The district court found that these opinions constituted impermissible legal conclusions. It said that the expert had “render[ed] a legal opinion concerning whether various agents of [the defendants] complied with their obligations under federal securities law.” Here, the court chose not to simply strike the expert’s report entirely. Rather, the district court attempted to clarify the line between permissible expert opinions and impermissible legal conclusions.
Understanding the Rules Governing Expert Testimony
Experts are allowed to offer testimony that “embraces an ultimate issue to be decided by the trier of fact” per Federal Rule of Evidence 704(a). This allowance creates space for an expert to complete their line of reasoning on a case. Also, it saves a judge or jury from drawing their own conclusions.
Though an expert may discuss ultimate issues, the expert may not tell the fact-finder what result to reach. The notes on FRE 704(a) provides this probate example: An expert witness can discuss whether they believe the will’s author had the mental capacity to “know the nature and extent of his property and the natural objects of his bounty and to formulate a rational scheme of distribution.” The expert cannot, however, go one step further and say whether the person “had the capacity to make a will.”
The Krys court found that, in this context, the law professor’s expert testimony was largely admissible.

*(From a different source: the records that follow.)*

-- ==== Sys2Proof/Laws/FrameOpsPartner.lean ====
section
/-!
SUPPORT. Laws/FrameOpsPartner.lean: the frame of every operation and command of Machine/OpsPartner.lean.
-/
namespace Sys2Proof.Machine

theorem frame_dropTiles {P : List Part} {s0 : State} {id : Nat} {keep : Nat → Bool} {s : State} (hp : within [.recp, .core] P = true) (h : Frame P s0 s) : Frame P s0 (dropTiles id keep s) := by
  unfold dropTiles
  extract_lets +onlyGivenNames x0
  clear_value x0
  extract_lets +onlyGivenNames x1
  have h1 : Frame P s0 (x1) := by
    unfold x1
    with_reducible apply frame_onRecp (within_trans (by decide) hp)
    with_reducible assumption
  clear_value x1
  with_reducible apply frame_onCore (within_trans (by decide) hp)
  with_reducible assumption

theorem frame_setRecipe {P : List Part} {s0 : State} {id : Nat} {f : Recipe → Recipe} {s : State} (hp : within [.recp] P = true) (h : Frame P s0 s) : Frame P s0 (setRecipe id f s) := by
  unfold setRecipe
  with_reducible apply frame_onRecp (within_trans (by decide) hp)
  with_reducible assumption

theorem frame_cancelRecipe {P : List Part} {s0 : State} {id : Nat} {s : State} (hp : within [.recp, .core] P = true) (h : Frame P s0 s) : Frame P s0 (cancelRecipe id s) := by
  unfold cancelRecipe
  with_reducible apply frame_ite
  · with_reducible assumption
  · with_reducible apply frame_dropTiles (within_trans (by decide) hp)
    with_reducible apply frame_setRecipe (within_trans (by decide) hp)
    with_reducible assumption

theorem frame_cancelSlotRecipes {P : List Part} {s0 : State} {slot : Nat} {s : State} (hp : within [.recp, .core] P = true) (h : Frame P s0 s) : Frame P s0 (cancelSlotRecipes slot s) := by
  unfold cancelSlotRecipes
  with_reducible apply frame_forAll
  · intro x0 x1 h2
    with_reducible apply frame_cancelRecipe (within_trans (by decide) hp)
    with_reducible assumption
  · with_reducible assumption

theorem frame_setSlot {P : List Part} {s0 : State} {slot : Nat} {f : Slot → Slot} {s : State} (hp : within [.part] P = true) (h : Frame P s0 s) : Frame P s0 (setSlot slot f s) := by
  unfold setSlot
  with_reducible apply frame_onPart (within_trans (by decide) hp)
  with_reducible assumption

theorem frame_ignoreEvent {P : List Part} {s0 : State} {s : State} (hp : within [.ctrs] P = true) (h : Frame P s0 s) : Frame P s0 (ignoreEvent s) := by
  unfold ignoreEvent
  with_reducible apply frame_bump (within_trans (by decide) hp)
  with_reducible assumption

theorem frame_discardResponses {P : List Part} {s0 : State} {eid : Nat} {s : State} (hp : within [.leaves, .ctrs] P = true) (h : Frame P s0 s) : Frame P s0 (discardResponses eid s) := by
  unfold discardResponses
  with_reducible apply frame_forAll
  · intro x0 x1 h2
    with_reducible apply frame_bumpBy (within_trans (by decide) hp)
    with_reducible assumption
  · refine frame_onTraffic [.leaves] (within_trans (by decide) hp) (.inl rfl) (.inr fun _ => rfl) ?_
    with_reducible assumption

theorem frame_settleHolds {P : List Part} {s0 : State} {slot : Nat} {stays : Held → Bool} {answer : Nat → Packet → State → State} {s : State} (hp : within [.traffic] P = true) (h_answer : (∀ x0, ∀ x1, ∀ x2, Frame P s0 x2 → Frame P s0 (answer x0 x1 x2))) (h : Frame P s0 s) : Frame P s0 (settleHolds slot stays answer s) := by
  unfold settleHolds
  extract_lets +onlyGivenNames x0
  clear_value x0
  extract_lets +onlyGivenNames x1
  have h1 : Frame P s0 (x1) := by
    unfold x1
    refine frame_onTraffic [.traffic] (within_trans (by decide) hp) (.inr fun _ => rfl) (.inl rfl) ?_
    with_reducible assumption
  clear_value x1
  with_reducible apply frame_forAll
  · intro x2 x3 h4
    with_reducible apply frame_forAll
    · intro x5 x6 h7
      with_reducible apply h_answer
      with_reducible assumption
    · with_reducible assumption
  · with_reducible assumption

theorem frame_refuseLost {P : List Part} {s0 : State} {slot : Nat} {port : Nat} {p : Packet} {s : State} (hp : within [.txn, .ledger, .mirror, .leaves, .sec, .ctrs] P = true) (h : Frame P s0 s) : Frame P s0 (refuseLost slot port p s) := by
  unfold refuseLost
  with_reducible apply frame_answerEarly (within_trans (by decide) hp)
  with_reducible apply frame_bump (within_trans (by decide) hp)
  with_reducible apply frame_bump (within_trans (by decide) hp)
  with_reducible assumption

theorem frame_freeBuckets {P : List Part} {s0 : State} {slot : Nat} {s : State} (hp : within [.traffic] P = true) (h : Frame P s0 s) : Frame P s0 (freeBuckets slot s) := by
  unfold freeBuckets
  refine frame_onTraffic [.traffic] (within_trans (by decide) hp) (.inr fun _ => rfl) (.inl rfl) ?_
  with_reducible assumption

theorem frame_freeSlot {P : List Part} {s0 : State} {slot : Nat} {s : State} (hp : within [.ledger, .part, .mirror, .traffic, .leaves, .ctrs] P = true) (h : Frame P s0 s) : Frame P s0 (freeSlot slot s) := by
  unfold freeSlot
  split
  · with_reducible assumption
  · with_reducible apply frame_setSlot (within_trans (by decide) hp)
    with_reducible apply frame_ledgerClear (within_trans (by decide) hp)
    with_reducible apply frame_discardResponses (within_trans (by decide) hp)
    with_reducible apply frame_freeBuckets (within_trans (by decide) hp)
    with_reducible assumption

theorem frame_loseSlot {P : List Part} {s0 : State} {slot : Nat} {cause : Nat} {s : State} (hp : within [.pkg, .txn, .ledger, .part, .dir, .mem, .dram, .deep, .integ, .recp, .core, .mirror, .traffic, .leaves, .power, .sec, .sessions, .obs, .rings, .kodp, .ctrs, .out, .free] P = true) (h : Frame P s0 s) : Frame P s0 (loseSlot slot cause s) := by
  unfold loseSlot
  split
  · with_reducible assumption
  · extract_lets +onlyGivenNames x0
    clear_value x0
    extract_lets +onlyGivenNames x1
    have h1 : Frame P s0 (x1) := by
      unfold x1
      with_reducible apply frame_abortDumps (within_trans (by decide) hp)
      with_reducible assumption
    clear_value x1
    extract_lets +onlyGivenNames x2
    have h2 : Frame P s0 (x2) := by
      unfold x2
      with_reducible apply frame_setSlot (within_trans (by decide) hp)
      with_reducible assumption
    clear_value x2
    extract_lets +onlyGivenNames x3
    have h3 : Frame P s0 (x3) := by
      unfold x3
      with_reducible apply frame_settleHolds (within_trans (by decide) hp)
      · intro x4 x5 x6 h7
        with_reducible apply frame_refuseLost (within_trans (by decide) hp)
        with_reducible assumption
      · with_reducible apply frame_freeBuckets (within_trans (by decide) hp)
        with_reducible apply frame_cancelSlotRecipes (within_trans (by decide) hp)
        with_reducible assumption
    clear_value x3
    extract_lets +onlyGivenNames x8
    have h8 : Frame P s0 (x8) := by
      unfold x8
      with_reducible apply frame_forAll
      · intro x9 x10 h11
        with_reducible apply frame_withRecall (within_trans (by decide) hp)
        · intro x12 h13
          with_reducible apply frame_settleSlot (within_trans (by decide) hp)
          with_reducible apply frame_applyLoss (within_trans (by decide) hp)
          with_reducible assumption
        · with_reducible assumption
      · with_reducible assumption
    clear_value x8
    with_reducible apply frame_dropPool (within_trans (by decide) hp)
    with_reducible assumption

theorem frame_recallSlot {P : List Part} {s0 : State} {slot : Nat} {s : State} (hp : within [.pkg, .txn, .ledger, .part, .dir, .mem, .dram, .deep, .integ, .mirror, .leaves, .power, .sessions, .obs, .rings, .kodp, .ctrs, .out, .free] P = true) (h : Frame P s0 s) : Frame P s0 (recallSlot slot s) := by
  unfold recallSlot
  with_reducible apply frame_forAll
  · intro x0 x1 h2
    with_reducible apply frame_ite
    · with_reducible assumption
    · with_reducible apply frame_startRecall (within_trans (by decide) hp)
      with_reducible assumption
  · with_reducible assumption

theorem frame_startDetach {P : List Part} {s0 : State} {slot : Nat} {tag : Nat} {s : State} (hp : within [.pkg, .txn, .ledger, .part, .dir, .mem, .dram, .deep, .integ, .recp, .core, .mirror, .leaves, .power, .sessions, .obs, .rings, .kodp, .ctrs, .out, .free] P = true) (h : Frame P s0 s) : Frame P s0 (startDetach slot tag s) := by
  unfold startDetach
  extract_lets +onlyGivenNames x0
  clear_value x0
  extract_lets +onlyGivenNames x1
  have h1 : Frame P s0 (x1) := by
    unfold x1
    with_reducible apply frame_abortDumps (within_trans (by decide) hp)
    with_reducible assumption
  clear_value x1
  with_reducible apply frame_cancelSlotRecipes (within_trans (by decide) hp)
  with_reducible apply frame_recallSlot (within_trans (by decide) hp)
  with_reducible apply frame_setSlot (within_trans (by decide) hp)
  with_reducible assumption

theorem frame_voidTensors {P : List Part} {s0 : State} {ctx : Nat} {s : State} (hp : within [.ledger, .leaves, .sessions, .obs, .rings, .kodp, .ctrs, .out] P = true) (h : Frame P s0 s) : Frame P s0 (voidTensors ctx s) := by
  unfold voidTensors
  extract_lets +onlyGivenNames x0
  clear_value x0
  extract_lets +onlyGivenNames x1
  have h1 : Frame P s0 (x1) := by
    unfold x1
    refine frame_onObs [.rings, .obs] (within_trans (by decide) hp) (.inr fun _ => rfl) (.inl rfl) (.inl rfl) ?_
    with_reducible assumption
  clear_value x1
  with_reducible apply frame_forAll
  · intro x2 x3 h4
    with_reducible apply frame_notify (within_trans (by decide) hp)
    with_reducible apply frame_abortDumps (within_trans (by decide) hp)
    with_reducible assumption
  · with_reducible assumption

theorem frame_openSnoop {P : List Part} {s0 : State} {rsp : Packet} {p : Packet} {s : State} (hp : within [.sec] P = true) (h : Frame P s0 s) : FrameP P s0 (openSnoop rsp p s) := by
  unfold openSnoop
  split
  · with_reducible apply frame_mk
    with_reducible assumption
  · extract_lets +onlyGivenNames x0
    clear_value x0
    split
    · with_reducible apply frame_mk
      with_reducible apply frame_endExchange (within_trans (by decide) hp)
      with_reducible assumption
    · split
      · with_reducible apply frame_mk
        with_reducible apply frame_endExchange (within_trans (by decide) hp)
        with_reducible assumption
      · with_reducible apply frame_mk
        with_reducible assumption

theorem frame_takeSnoopData {P : List Part} {s0 : State} {line : Nat} {slot : Nat} {rsp : Packet} {p : Packet} {s : State} (hp : within [.pkg, .txn, .ledger, .dir, .mem, .dram, .deep, .integ, .mirror, .leaves, .power, .sec, .sessions, .obs, .rings, .kodp, .ctrs, .out, .free] P = true) (h : Frame P s0 s) : Frame P s0 (takeSnoopData line slot rsp p s) := by
  unfold takeSnoopData
  extract_lets +onlyGivenNames x0
  clear_value x0
  split
  split
  · with_reducible apply frame_bump (within_trans (by decide) hp)
    with_reducible apply frame_onDir (within_trans (by decide) hp)
    refine frame_of_fst (by with_reducible assumption) ?_
    with_reducible apply frame_ite1
    · with_reducible apply frame_mk
      with_reducible assumption
    · with_reducible apply frame_ite1
      · with_reducible apply frame_openSnoop (within_trans (by decide) hp)
        with_reducible assumption
      · with_reducible apply frame_mk
        with_reducible assumption
  · extract_lets +onlyGivenNames x1
    have h1 : Frame P s0 (x1) := by
      unfold x1
      with_reducible apply frame_ite
      · with_reducible apply frame_writeSnoop (within_trans (by decide) hp)
        refine frame_of_fst (by with_reducible assumption) ?_
        with_reducible apply frame_ite1
        · with_reducible apply frame_mk
          with_reducible assumption
        · with_reducible apply frame_ite1
          · with_reducible apply frame_openSnoop (within_trans (by decide) hp)
            with_reducible assumption
          · with_reducible apply frame_mk
            with_reducible assumption
      · with_reducible apply frame_bump (within_trans (by decide) hp)
        refine frame_of_fst (by with_reducible assumption) ?_
        with_reducible apply frame_ite1
        · with_reducible apply frame_mk
          with_reducible assumption
        · with_reducible apply frame_ite1
          · with_reducible apply frame_openSnoop (within_trans (by decide) hp)
            with_reducible assumption
          · with_reducible apply frame_mk
            with_reducible assumption
    clear_value x1
    extract_lets +onlyGivenNames x2
    have h2 : Frame P s0 (x2) := by
      unfold x2
      split
      · with_reducible apply frame_endPool (within_trans (by decide) hp)
        with_reducible assumption
      · with_reducible assumption
    clear_value x2
    extract_lets +onlyGivenNames x3
    have h3 : Frame P s0 (x3) := by
      unfold x3
      with_reducible apply frame_onlyIf
      · intro x4 h5
        with_reducible apply frame_advanceGen (within_trans (by decide) hp)
        with_reducible assumption
      · with_reducible assumption
    clear_value x3
    with_reducible apply frame_answerState (within_trans (by decide) hp)
    with_reducible assumption
  · refine frame_of_fst (by with_reducible assumption) ?_
    with_reducible apply frame_ite1
    · with_reducible apply frame_mk
      with_reducible assumption
    · with_reducible apply frame_ite1
      · with_reducible apply frame_openSnoop (within_trans (by decide) hp)
        with_reducible assumption
      · with_reducible apply frame_mk
        with_reducible assumption

end Sys2Proof.Machine
end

The one exception was where it “reache[d] the specific conclusion that any of the defendants acted in compliance with and/or in violation of applicable legal duties or segregation requirements.”
How to Help Experts Testify on an Ultimate Issue
The objection risk increases then an expert’s testimony “embraces an ultimate issue to be decided by the trier of fact.” Attorneys can help their experts avoid accusations of rendering an impermissible legal opinion in several ways.
First, help expert witnesses focus on the abstract, not the particular. The Krys court stated that while an expert “may provide an opinion on whether a party’s conduct or actions meet the underlying bases for an ultimate issue in the case,” the expert may not “merely instruct the jury on the result to reach based upon a party’s specific conduct or actions.”
For example, consider the example given in FRE 704. The ultimate issue for the jury to decide is “Did the testator have the capacity to make a will?” This is the question your expert witness must stop short of answering directly.
Reroute Expert focus
Instead, assist the expert in focusing on the elements that constitute capacity. What does it mean to “know the nature and extent of your property,” to “know the natural objects of one’s bounty,” and “to formulate a rational scheme of distribution?” What evidence indicates, generally, the meeting of each criterion?
An expert witness may even go so far as to say whether or not the evidence in this case supports each of those criteria. Generally speaking, however, experts may not take the final step: “And therefore, this testator had/lacked capacity.” That step should be left for the trier of fact.
Focus on questions like “What do we mean by this phrase?”, “What types of evidence would tend to fulfill the requirements listed here?”, and “Do we see that evidence in this case and if so, what does it look like?” With this focus, attorneys and expert witnesses can build a clear picture of applicable expert criteria. And most importantly, legal teams can achieve this without explicitly stating a legal conclusion.